Actually, I read the specifications on the transistor and the maximum base input is 5V

I can understand why you think you should drive the transistor's base from 4.5V (< 5V). But you can drive the base with a higher voltage as long as you have a resistor in series. The BE junction, acting as a diode, will have a fixed voltage drop (typically 0.7V) across it. The rest of the voltage will go across the resistor which also limits the current through the BE junction.

Answer 2

This is how transistor really works - small current running thru base->emitter makes big current flow thru collector->emiter.

You should connect emiter to ground and put resistor and led between collector and voltage source.

Edit

Schematics added:

Answer 3

What you built is a common collector circuit, and the others already try to persuade you to change that to a common emitter circuit. Common emitter is indeed better for switching, but common collector also works if you keep a couple of things in mind.

While common emitter needs less than a volt to drive the transistor, common collector needs a higher voltage. If the LED's voltage is 2 V you need at least 2.7 V at the base to get the least emitter current. To get 20 mA for the LED you need 20 V extra for R1, and you don't have that, so R1 must be a lower value, like 50 \$\Omega\$. Then 20 mA will drop 1 V across R1, and the base voltage will have to be 3.7 V minimum. Then there will be 0.8 V across R2 and the base current will be 800 \$\mu\$A.

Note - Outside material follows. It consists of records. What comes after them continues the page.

/-! ### The states of a port (R83 to R85) -/

/-- What a SYSREF edge does to a port. -/
def sysrefTurned (onPhase : Bool) (q : Port) : Port :=
  match q.state with
  | .aligned => { q with state := .up, wasDown := false }
  | .up => if onPhase then q else { q with sysrefSlip := min (q.sysrefSlip + 1) 65535 }
  | _ => q

theorem port_seedChannels (p : Nat) (s : State) (q : Nat) : port (seedChannels p s) q = port s q := rfl

theorem port_sysrefPort_same (p : Nat) (onPhase : Bool) (s : State) :
    port (sysrefPort s (p, onPhase)) p = sysrefTurned onPhase (port s p) := by
  cases hstate : (port s p).state <;> simp only [sysrefPort, sysrefTurned, hstate]
  case aligned =>
    split
    · rw [port_limited_post, port_yew, port_seedChannels, port_modPort_same]
    · rw [port_seedChannels, port_modPort_same]
  case up =>
    split
    · rfl
    · rw [report, port_post, port_yew, port_modPort_same, hstate]

theorem port_sysrefPort_ne {p q : Nat} (onPhase : Bool) (s : State) (h : q ≠ p) : port (sysrefPort s (p, onPhase)) q = port s q := by
  cases hstate : (port s p).state <;> simp only [sysrefPort, hstate]
  case aligned =>
    split
    · rw [port_limited_post, port_yew, port_seedChannels, port_modPort_ne _ _ h]
    · rw [port_seedChannels, port_modPort_ne _ _ h]
  case up =>
    split
    · rfl
    · rw [report, port_post, port_yew, port_modPort_ne _ _ h]

/-- A SYSREF edge turns each port once. -/
theorem port_sysrefEdge {p : Nat} (hp : p < 16) (onPhase : Bool) (s : State) :
    port (sysrefEdge [(p, onPhase)] s) p = sysrefTurned onPhase (port s p) := by
  refine (foldl_turns_once (port · p) (sysrefTurned onPhase) (b := p) (fun t => ?_) (fun t q hq => ?_) List.nodup_range s).trans
    (if_pos (List.mem_range.2 hp))
  · simpa using port_sysrefPort_same p onPhase t
  · exact port_sysrefPort_ne _ _ hq.symm

theorem lockLost_downs {s : State} {p : Nat} (hrun : s.dev.phase = .running) (hup : (port s p).state = .up) :
    ∃ t, exec (.portLockLost p) s = .next t ∧ (port t p).state = .down ∧ (port t p).retrainAt = tb6 s + nsMs ∧ (port t p).queue = [] := by
  refine ⟨_, Laws.whileRunning_runs _ hrun, ?_⟩
  rw [port_settle, portLockLost, if_pos hup, port_limited_post, port_yew, port_modPort_same]
  exact ⟨rfl, rfl, rfl⟩

/-- Settles O34. -/
theorem portStatesFollow : Obligations.PortStatesFollow := by
  refine ⟨fun s p hrun hp => ⟨fun x htraining hconfigured hmatch => ?_, fun x hmatch => ?_, fun haligned => ?_, lockLost_downs hrun,
    fun hdown hage => ?_⟩, fun s p hrun hp hup => ?_⟩
  · exact (Laws.whileRunning_runs _ hrun).trans (by simp [portLaneLock, guarded, htraining, hconfigured, hmatch])
  · exact (Laws.whileRunning_runs _ hrun).trans (by simp [portLaneLock, guarded, hmatch])
  · refine ⟨_, Laws.whileRunning_runs _ hrun, ?_⟩
    rw [port_settle, port_sysrefEdge hp]
    simp [sysrefTurned, haligned]
  · exact (Laws.whileRunning_runs _ hrun).trans (by simp [portRetrain, guarded, hdown, hage])
  · refine ⟨_, Laws.whileRunning_runs _ hrun, ?_⟩
    rw [port_settle, port_sysrefEdge hp]
    simp [sysrefTurned, hup]

/-! ### Calibration and microcode (R93, R335) -/

/-- The noise floors measured are channel statistics. -/
theorem port_floorsNoted (p : Nat) (floors : List (Nat × Int)) (s : State) :
    port (floors.foldl (fun t f =>
      if (chan t f.1).act.bound && (chan t f.1).act.port == p then setStat f.1 stNoiseFloor (unsigned 2 f.2) t else t) s) p = port s p := by
  refine foldl_keeps (port · p) (fun t f => ?_) _ s
  split <;> rfl

theorem calibration_measures {s : State} {p : Nat} {m : CalIn} (hrun : s.dev.phase = .running) (hup : (port s p).state = .up)
    (hage : (port s p).calibrated + 10 * nsPerS ≤ tb6 s) (herase : (port s p).eraseUntil ≤ portNow s p) :
    ∃ t, exec (.portCalibration p m) s = .next t ∧ (port t p).eyeMargin = m.eye ∧ (port t p).swapDue = true
      ∧ (port t p).calibrated = tb6 s := by
  refine ⟨_, Laws.whileRunning_runs _ hrun, ?_⟩
  rw [port_settle, portCalibration, if_pos ⟨hup, hage, herase⟩]
  dsimp only
  split
  · rw [port_post, port_floorsNoted, port_modPort_same]
    exact ⟨rfl, rfl, rfl⟩
  · rw [port_floorsNoted, port_modPort_same]
    exact ⟨rfl, rfl, rfl⟩

/-- Settles O35. -/
theorem calibrationIsSwapped : Obligations.CalibrationIsSwapped := by
  refine fun s p hrun => ⟨fun m => calibration_measures hrun, fun quiet hdue hup hswap => ?_, fun hdue hprogress hqueue => ?_⟩
  · refine (Laws.whileRunning_runs _ hrun).trans ?_
    have hended : (quiet = true ∧ ¬ decide ((port s p).calibrated + swapSearch < tb6 s) = true) ∨ 3 ≤ (port s p).swapMisses := by
      simpa using hswap
    simp only [calibrationSwap]
    rw [if_neg (by simp [hdue, hup]), if_pos hended]
  · exact (Laws.whileRunning_runs _ hrun).trans (by simp [laneMicrocodeSwap, hdue, hprogress, hqueue])

/-! ### Launches (R94, R95) -/

theorem port_charge (c : ChanCfg) (start airtime : Nat) (s : State) (p : Nat) : port (charge c start airtime s) p = port s p := by
  rw [charge]
  split <;> rfl

/-- Counting saturation leaves what the port launches. -/
theorem launches_saturate16 (p : Nat) (s : State) :
    (port (saturate16 p s) p).queue = (port s p).queue ∧ (port (saturate16 p s) p).active = (port s p).active := by
  rw [saturate16]
  split
  · have hdraw : ∀ u : State, port u.draw p = port u p := fun _ => by rfl
    rw [hdraw, port_modPort_same]
    exact ⟨rfl, rfl⟩
  · exact ⟨rfl, rfl⟩

/-- The launch at the head of a queue, at its time and with room among the 16. -/
theorem timedLaunch_starts {s : State} {p : Nat} {l : Launch} {rest : List Launch} (hqueue : (port s p).queue = l :: rest)
    (htime : laneStart s (chan s l.lc).act l.launch ≤ macNow s (chan s l.lc).act) (hroom : (inProgress s p).length < 16) :
    (port (timedLaunch p s) p).queue = rest ∧ { l with launch := launchAt s p l } ∈ (port (timedLaunch p s) p).active
      ∧ ((port s p).txEnable = true →
        Out.tx p l.lc (launchAt s p l) (bits (chan s l.lc).act.txBackoff 0 8 + 48) l.frame ∈ (timedLaunch p s).host.out) := by
  simp only [timedLaunch, hqueue]
  rw [if_pos ⟨htime, hroom⟩]
  split
  next henable =>
    simp only [port_emit, port_charge, launches_saturate16, port_countStat, port_modPort_same]
    refine ⟨trivial, by simp, fun _ => ?_⟩
    simp [emit, State.onHost, txLevel]
  next henable =>
    simp only [launches_saturate16, port_countStat, port_modPort_same]
    exact ⟨trivial, by simp, fun h => absurd h henable⟩

/-- Settles O36. -/
theorem launchesStartInOrder : Obligations.LaunchesStartInOrder := by
  intro s p l rest hrun hqueue htime hroom
  obtain ⟨hrest, hactive, hout⟩ := timedLaunch_starts hqueue htime hroom
  refine ⟨_, Laws.whileRunning_runs _ hrun, ?_, ?_, fun hends => if_pos hends, fun henable => Laws.settle_out_mem _ _ (hout henable)⟩
  · rw [port_settle, hrest]
  · rw [port_settle]
    exact hactive

end Sys2Proof.Proofs
end

section
/-!
SUPPORT. What a frame to the partner and an item of the mirror leave unchanged, and the tables of a Hedgerow network.
-/

namespace Sys2Proof.Proofs
open Sys2Proof.Machine

/-- An event that is handled while the device runs, by what its handling gives. -/
theorem whileRunning_gives {f : State → State} {s t : State} (hrun : s.dev.phase = .running) (h : f s = t) :
    whileRunning f s = .next (settle s t) := by
  rw [Laws.whileRunning_runs _ hrun, h]

/-! ### Frames to the partner -/

/-- From `s` to `t` nothing changes but the HOST group, the power group and what the pair has sent and mirrors. -/
def OnlySends (s t : State) : Prop :=
  t = { s with host := t.host, pwr := t.pwr, pair := { s.pair with sent := t.pair.sent, mirror := t.pair.mirror, mirrorSeq := t.pair.mirrorSeq } }

theorem OnlySends.refl (s : State) : OnlySends s s := rfl

theorem OnlySends.trans {s t u : State} (hst : OnlySends s t) (htu : OnlySends t u) : OnlySends s u := by
  rw [OnlySends] at hst htu ⊢
  rw [htu, hst]

theorem OnlySends.foldl {α : Type} {f : State → α → State} (h : ∀ s a, OnlySends s (f s a)) (l : List α) (s : State) :
    OnlySends s (l.foldl f s) := by
  induction l generalizing s with
  | nil => exact .refl s
  | cons a l ih => exact (h s a).trans (ih _)

theorem onlySends_onPair {f : Pair → Pair} (s : State)
    (h : f s.pair = { s.pair with sent := (f s.pair).sent, mirror := (f s.pair).mirror, mirrorSeq := (f s.pair).mirrorSeq }) :
    OnlySends s (s.onPair f) := by
  rw [OnlySends, Laws.onPair_pair, ← h]
  rfl

theorem onlySends_emitEth (port : Nat) (dst : Bytes) (etherType : Nat) (body : Bytes) (s : State) :
    OnlySends s (emitEth port dst etherType body s) := by
  simp only [emitEth, raiseWake]
  split
  · rfl
  · rfl

theorem onlySends_zSendOn (ports : List Nat) (l : Link) (type : Nat) (body : Bytes) (s : State) :
    OnlySends s (zSendOn ports l type body s) := by
  rw [zSendOn]
  split
  · exact .refl s
  · exact .trans (onlySends_onPair s rfl) (.foldl (fun t _ => onlySends_emitEth _ _ _ _ t) _ _)

theorem onlySends_zToPartner (type : Nat) (body : Bytes) (s : State) : OnlySends s (zToPartner type body s) := by
  rw [zToPartner]
  split
  · exact onlySends_zSendOn ..
  · exact .refl s

theorem onlySends_sendMirror (m : MirrorItem) (s : State) : OnlySends s (sendMirror m s) :=
  .foldl (fun t _ => onlySends_zToPartner _ _ t) _ s

theorem onlySends_queueItem (kind : Nat) (item : Bytes) (used : Bool) (command : Option (Nat × Word × Word × Bytes)) (s : State) :
    OnlySends s (queueItem kind item used command s) := by
  rw [queueItem]
  split
  · exact .refl s
  · exact .trans (onlySends_onPair s rfl) (onlySends_sendMirror ..)

theorem queueItem_hr (kind : Nat) (item : Bytes) (used : Bool) (command : Option (Nat × Word × Word × Bytes)) (s : State) :
    (queueItem kind item used command s).hr = s.hr := by rw [onlySends_queueItem]

/-! ### A Hedgerow network and its neighbours (R100) -/

theorem get_mod {α : Type} (t : Tbl α) (n : Nat) (f : α → α) : Tbl.get (Tbl.mod t n f) n = (Tbl.get t n).map f := by
  rw [Tbl.mod]
  cases h : Tbl.get t n with
  | none => exact h
  | some v => simp

/-- What a network shows of itself, if it exists. -/
def netView {α : Type} (view : HrNet → α) (net : Nat) (s : State) : Option α := (Tbl.get s.hr net).map view

theorem netView_modNet {α : Type} {view : HrNet → α} {f : HrNet → HrNet} (h : ∀ x, view (f x) = view x) (net : Nat) (s : State) :
    netView view net (modNet net f s) = netView view net s := by
  simp only [netView, modNet, Laws.onHr_hr, get_mod, Option.map_map]
  exact congrArg (Option.map · _) (funext h)

theorem netView_of_hr {α : Type} (view : HrNet → α) (net : Nat) {s t : State} (h : t.hr = s.hr) : netView view net t = netView view net s := by
  rw [netView, h, netView]

theorem hrNet_of_get {s : State} {net : Nat} {h : HrNet} (hget : Tbl.get s.hr net = some h) : hrNet s net = h := by
  rw [hrNet, Tbl.getD, hget]
  rfl

/-- A neighbour is in the table with a property. -/
def NeighHas (net a : Nat) (q : Neigh → Prop) (s : State) : Prop := ∃ x, neigh s net a = some x ∧ q x

section
variable {net a : Nat} {q r : Neigh → Prop} {s t : State}

theorem neigh_of_hr (net a : Nat) (h : t.hr = s.hr) : neigh t net a = neigh s net a := by rw [neigh, hrNet, h, neigh, hrNet]

theorem NeighHas.of_hr (hs : NeighHas net a q s) (h : t.hr = s.hr) : NeighHas net a q t := by
  rwa [NeighHas, neigh_of_hr net a h]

That's not how it works. We would have a calculated base current of 800 \$\mu\$A and a collector (or emitter) current of 20 mA, which would give an \$\mathrm{H_{FE}}\$ of 25. But we don't decide how high \$\mathrm{H_{FE}}\$ is, the transistor does. And that's 280 typical. So our calculation is wrong.

You can leave out R2. Then the base will be at 4.5 V, and the emitter at 3.8 V. With a 2 V drop across the LED we have 1.8 V for R1, and then the current is 36 mA. A bit high, let's increase R1 back to 90 \$\Omega\$ to get our 20 mA back.

But wouldn't there be too much base current without R2? No. To get 20 mA collector current we'll have 71 \$\mu\$A base current, the transistor takes care of that. If the base current would increase because the supply voltage increases then so will the collector current, and hence the voltage drop across R1. The emitter voltage will rise and counteract the increase in base current. A similar automatic regulation occurs when the base current would decrease.

So R1 indirectly takes care of the base current and makes R2 superfluous. But you can't calculate base current as (4.5 V - 0.7 V - 2 V)/R1. The resistance seen from the base is R1 \$\times\$ \$\mathrm{H_{FE}}\$. Why is that? Say you increase base current by 1 \$\mu\$A. Then collector current will increase by 280 \$\mu\$A (\$\mathrm{H_{FE}}\$ = 280), and the voltage drop across R1 will increase by 90 \$\Omega\$ \$\times\$ 280 \$\mu\$A = 25.2 mV. So the resistance seen from the base is 25.2 mV / 1 \$\mu\$A = 25200 \$\Omega\$, or 280 \$\times\$ 90 \$\Omega\$.

And that explains why the LED in your circuit lights so faintly: I = (4.5 V - 0.7 V - 2 V)/(R1 \$\times\$ \$\mathrm{H_{FE}}\$ + R2) = 6 \$\mu\$A! It's a wonder it lights at all.

Answer 4

The base-emitter current is flowing through your diode which causes it to light. I don't know the resistor value, but most likely the resistor is large enough that it is limiting the current. The brightness of an LED depends on the current. More current, more light (until the LED is damaged, then no current and no light!)

The base-emitter terminals of a transistor form an effective diode, so the circuit you've described contains a series connection of two diodes (the transistor and LED) and a resistor.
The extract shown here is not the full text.